(Saved data entries)
═══

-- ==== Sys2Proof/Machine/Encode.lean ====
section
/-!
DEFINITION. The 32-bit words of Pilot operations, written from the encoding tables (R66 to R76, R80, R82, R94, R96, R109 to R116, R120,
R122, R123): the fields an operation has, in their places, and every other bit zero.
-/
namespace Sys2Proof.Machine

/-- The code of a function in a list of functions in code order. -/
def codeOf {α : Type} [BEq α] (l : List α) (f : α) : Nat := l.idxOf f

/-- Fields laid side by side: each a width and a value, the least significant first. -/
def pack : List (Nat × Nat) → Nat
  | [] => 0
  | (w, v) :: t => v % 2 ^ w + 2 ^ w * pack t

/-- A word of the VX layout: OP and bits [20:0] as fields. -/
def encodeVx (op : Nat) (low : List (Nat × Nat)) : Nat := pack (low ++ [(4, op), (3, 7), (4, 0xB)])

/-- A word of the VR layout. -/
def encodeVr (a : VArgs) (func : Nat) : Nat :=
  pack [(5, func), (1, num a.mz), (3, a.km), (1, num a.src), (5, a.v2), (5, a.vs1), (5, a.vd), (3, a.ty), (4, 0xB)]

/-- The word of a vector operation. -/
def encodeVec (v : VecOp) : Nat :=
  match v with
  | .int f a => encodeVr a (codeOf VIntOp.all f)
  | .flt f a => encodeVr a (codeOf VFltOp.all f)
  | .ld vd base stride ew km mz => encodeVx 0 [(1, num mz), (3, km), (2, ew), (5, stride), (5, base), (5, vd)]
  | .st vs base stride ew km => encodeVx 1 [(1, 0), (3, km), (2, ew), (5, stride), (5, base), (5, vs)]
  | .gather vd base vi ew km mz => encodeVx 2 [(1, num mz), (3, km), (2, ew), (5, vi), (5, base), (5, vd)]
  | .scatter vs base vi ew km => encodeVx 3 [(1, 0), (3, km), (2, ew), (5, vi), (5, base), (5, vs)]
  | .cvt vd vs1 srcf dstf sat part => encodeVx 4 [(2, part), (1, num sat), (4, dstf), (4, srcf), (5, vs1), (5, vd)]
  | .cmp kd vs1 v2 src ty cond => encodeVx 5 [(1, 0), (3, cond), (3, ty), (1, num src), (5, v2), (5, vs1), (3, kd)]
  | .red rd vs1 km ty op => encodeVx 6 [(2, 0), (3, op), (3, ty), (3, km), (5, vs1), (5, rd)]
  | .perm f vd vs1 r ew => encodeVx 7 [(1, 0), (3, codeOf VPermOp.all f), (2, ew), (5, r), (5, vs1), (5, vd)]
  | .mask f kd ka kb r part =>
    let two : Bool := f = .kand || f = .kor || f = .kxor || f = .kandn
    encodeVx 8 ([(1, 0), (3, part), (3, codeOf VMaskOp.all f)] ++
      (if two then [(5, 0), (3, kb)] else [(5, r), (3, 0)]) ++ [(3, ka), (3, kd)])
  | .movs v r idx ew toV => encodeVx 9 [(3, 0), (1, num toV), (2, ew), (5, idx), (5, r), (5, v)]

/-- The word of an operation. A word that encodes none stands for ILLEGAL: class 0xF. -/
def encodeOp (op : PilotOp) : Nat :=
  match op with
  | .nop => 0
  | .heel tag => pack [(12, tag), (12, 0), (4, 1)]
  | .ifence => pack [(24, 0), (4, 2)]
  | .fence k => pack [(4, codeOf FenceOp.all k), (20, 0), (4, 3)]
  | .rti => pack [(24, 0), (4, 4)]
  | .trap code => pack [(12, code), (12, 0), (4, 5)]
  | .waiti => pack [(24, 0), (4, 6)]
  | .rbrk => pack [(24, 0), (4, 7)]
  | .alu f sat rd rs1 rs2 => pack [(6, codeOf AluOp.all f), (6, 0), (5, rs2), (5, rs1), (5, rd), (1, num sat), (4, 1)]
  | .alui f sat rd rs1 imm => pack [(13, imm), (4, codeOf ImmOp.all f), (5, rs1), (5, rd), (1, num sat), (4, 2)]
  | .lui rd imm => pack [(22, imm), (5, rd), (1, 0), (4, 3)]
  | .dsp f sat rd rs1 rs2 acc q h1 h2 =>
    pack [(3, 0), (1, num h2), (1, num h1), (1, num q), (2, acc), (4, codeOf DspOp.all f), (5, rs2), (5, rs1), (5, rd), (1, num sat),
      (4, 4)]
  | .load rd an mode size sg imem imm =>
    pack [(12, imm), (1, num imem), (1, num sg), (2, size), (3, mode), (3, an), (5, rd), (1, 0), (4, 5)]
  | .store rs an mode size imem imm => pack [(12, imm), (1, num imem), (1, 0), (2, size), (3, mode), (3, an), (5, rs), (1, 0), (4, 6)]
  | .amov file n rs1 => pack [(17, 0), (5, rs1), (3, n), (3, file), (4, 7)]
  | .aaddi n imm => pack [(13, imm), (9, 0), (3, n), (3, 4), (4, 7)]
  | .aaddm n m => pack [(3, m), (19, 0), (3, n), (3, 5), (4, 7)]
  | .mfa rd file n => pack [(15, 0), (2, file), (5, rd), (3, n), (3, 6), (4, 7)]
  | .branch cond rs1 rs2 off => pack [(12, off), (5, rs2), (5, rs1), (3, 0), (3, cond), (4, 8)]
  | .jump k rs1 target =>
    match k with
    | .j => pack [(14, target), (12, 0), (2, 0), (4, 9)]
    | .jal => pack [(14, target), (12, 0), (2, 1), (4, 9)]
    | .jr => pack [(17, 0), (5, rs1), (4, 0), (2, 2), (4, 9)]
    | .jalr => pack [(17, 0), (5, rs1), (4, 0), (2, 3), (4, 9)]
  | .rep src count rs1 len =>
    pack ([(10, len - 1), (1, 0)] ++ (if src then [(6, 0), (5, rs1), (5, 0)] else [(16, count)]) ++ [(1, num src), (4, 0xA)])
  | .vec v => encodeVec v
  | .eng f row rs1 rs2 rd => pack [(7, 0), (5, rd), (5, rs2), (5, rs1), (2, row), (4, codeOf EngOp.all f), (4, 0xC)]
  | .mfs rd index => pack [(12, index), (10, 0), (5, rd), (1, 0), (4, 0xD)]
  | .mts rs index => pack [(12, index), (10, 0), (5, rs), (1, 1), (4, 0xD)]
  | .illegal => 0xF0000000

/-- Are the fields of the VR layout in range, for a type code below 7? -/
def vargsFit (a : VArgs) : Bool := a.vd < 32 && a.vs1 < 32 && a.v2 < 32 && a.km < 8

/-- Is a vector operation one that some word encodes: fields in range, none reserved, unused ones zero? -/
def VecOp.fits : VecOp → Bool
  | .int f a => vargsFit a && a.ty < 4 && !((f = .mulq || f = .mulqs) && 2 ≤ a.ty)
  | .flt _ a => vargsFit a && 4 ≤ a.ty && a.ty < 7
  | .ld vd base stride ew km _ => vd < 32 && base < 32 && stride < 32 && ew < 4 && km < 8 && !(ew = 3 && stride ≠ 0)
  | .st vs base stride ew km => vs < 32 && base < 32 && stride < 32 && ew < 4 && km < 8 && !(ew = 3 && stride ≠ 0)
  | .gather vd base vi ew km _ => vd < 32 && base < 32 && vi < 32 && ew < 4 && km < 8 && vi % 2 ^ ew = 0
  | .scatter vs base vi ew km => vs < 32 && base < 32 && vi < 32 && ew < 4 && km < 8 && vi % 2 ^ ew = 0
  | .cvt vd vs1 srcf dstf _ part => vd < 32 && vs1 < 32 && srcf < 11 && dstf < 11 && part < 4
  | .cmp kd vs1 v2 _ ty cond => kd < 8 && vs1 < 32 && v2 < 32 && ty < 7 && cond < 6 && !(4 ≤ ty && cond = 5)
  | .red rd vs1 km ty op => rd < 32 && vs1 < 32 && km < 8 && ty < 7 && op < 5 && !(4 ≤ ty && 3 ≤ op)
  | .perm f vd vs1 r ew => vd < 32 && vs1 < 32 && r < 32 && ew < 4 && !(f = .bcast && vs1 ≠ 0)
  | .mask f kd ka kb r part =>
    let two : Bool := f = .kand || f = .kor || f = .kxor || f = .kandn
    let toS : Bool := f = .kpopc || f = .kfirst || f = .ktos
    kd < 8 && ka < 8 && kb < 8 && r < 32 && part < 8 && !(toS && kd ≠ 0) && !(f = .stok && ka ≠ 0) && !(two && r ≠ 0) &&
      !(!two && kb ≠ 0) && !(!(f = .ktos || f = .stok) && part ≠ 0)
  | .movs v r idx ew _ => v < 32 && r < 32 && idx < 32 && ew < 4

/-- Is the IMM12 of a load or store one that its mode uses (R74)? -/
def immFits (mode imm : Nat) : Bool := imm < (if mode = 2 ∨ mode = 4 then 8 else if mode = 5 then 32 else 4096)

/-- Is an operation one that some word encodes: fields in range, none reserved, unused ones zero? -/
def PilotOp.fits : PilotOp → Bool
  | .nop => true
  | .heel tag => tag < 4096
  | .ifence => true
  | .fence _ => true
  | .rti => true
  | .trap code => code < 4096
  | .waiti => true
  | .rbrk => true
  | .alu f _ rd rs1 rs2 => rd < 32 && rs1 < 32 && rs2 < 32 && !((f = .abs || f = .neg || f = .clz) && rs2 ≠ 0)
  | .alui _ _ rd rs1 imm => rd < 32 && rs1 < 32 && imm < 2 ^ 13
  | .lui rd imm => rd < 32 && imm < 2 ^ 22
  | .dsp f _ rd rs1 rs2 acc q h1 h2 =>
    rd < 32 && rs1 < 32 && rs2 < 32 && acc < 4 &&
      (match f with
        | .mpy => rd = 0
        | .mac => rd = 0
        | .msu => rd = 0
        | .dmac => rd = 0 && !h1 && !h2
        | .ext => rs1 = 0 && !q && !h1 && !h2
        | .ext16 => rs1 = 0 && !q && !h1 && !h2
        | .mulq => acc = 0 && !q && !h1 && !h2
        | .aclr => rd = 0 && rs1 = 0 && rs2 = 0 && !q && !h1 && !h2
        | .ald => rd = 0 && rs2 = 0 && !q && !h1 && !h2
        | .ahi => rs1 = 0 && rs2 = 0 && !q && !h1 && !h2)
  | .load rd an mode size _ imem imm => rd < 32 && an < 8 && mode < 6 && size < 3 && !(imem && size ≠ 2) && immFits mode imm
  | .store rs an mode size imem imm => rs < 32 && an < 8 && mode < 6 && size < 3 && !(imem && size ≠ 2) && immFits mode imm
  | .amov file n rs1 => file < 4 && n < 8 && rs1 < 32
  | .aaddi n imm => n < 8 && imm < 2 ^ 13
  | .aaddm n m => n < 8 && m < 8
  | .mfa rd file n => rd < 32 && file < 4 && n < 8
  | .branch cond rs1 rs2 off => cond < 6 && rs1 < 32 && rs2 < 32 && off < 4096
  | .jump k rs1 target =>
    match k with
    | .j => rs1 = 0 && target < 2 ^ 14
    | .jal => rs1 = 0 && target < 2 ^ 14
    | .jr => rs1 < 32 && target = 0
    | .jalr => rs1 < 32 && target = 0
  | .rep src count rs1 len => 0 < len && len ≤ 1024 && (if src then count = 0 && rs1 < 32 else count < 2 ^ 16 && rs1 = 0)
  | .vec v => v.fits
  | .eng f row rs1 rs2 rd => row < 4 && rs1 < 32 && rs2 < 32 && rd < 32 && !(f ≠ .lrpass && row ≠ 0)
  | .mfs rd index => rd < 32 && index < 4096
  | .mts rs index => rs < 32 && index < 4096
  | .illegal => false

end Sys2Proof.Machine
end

═══

= Assigned task =
Find the word "encodes" in the entries, and copy every line it shows up in.

= Exercise solution =
/-- The word of an operation. A word that encodes none stands for ILLEGAL: class 0xF. -/
/-- Is a vector operation one that some word encodes: fields in range, none reserved, unused ones zero? -/
/-- Is an operation one that some word encodes: fields in range, none reserved, unused ones zero? -/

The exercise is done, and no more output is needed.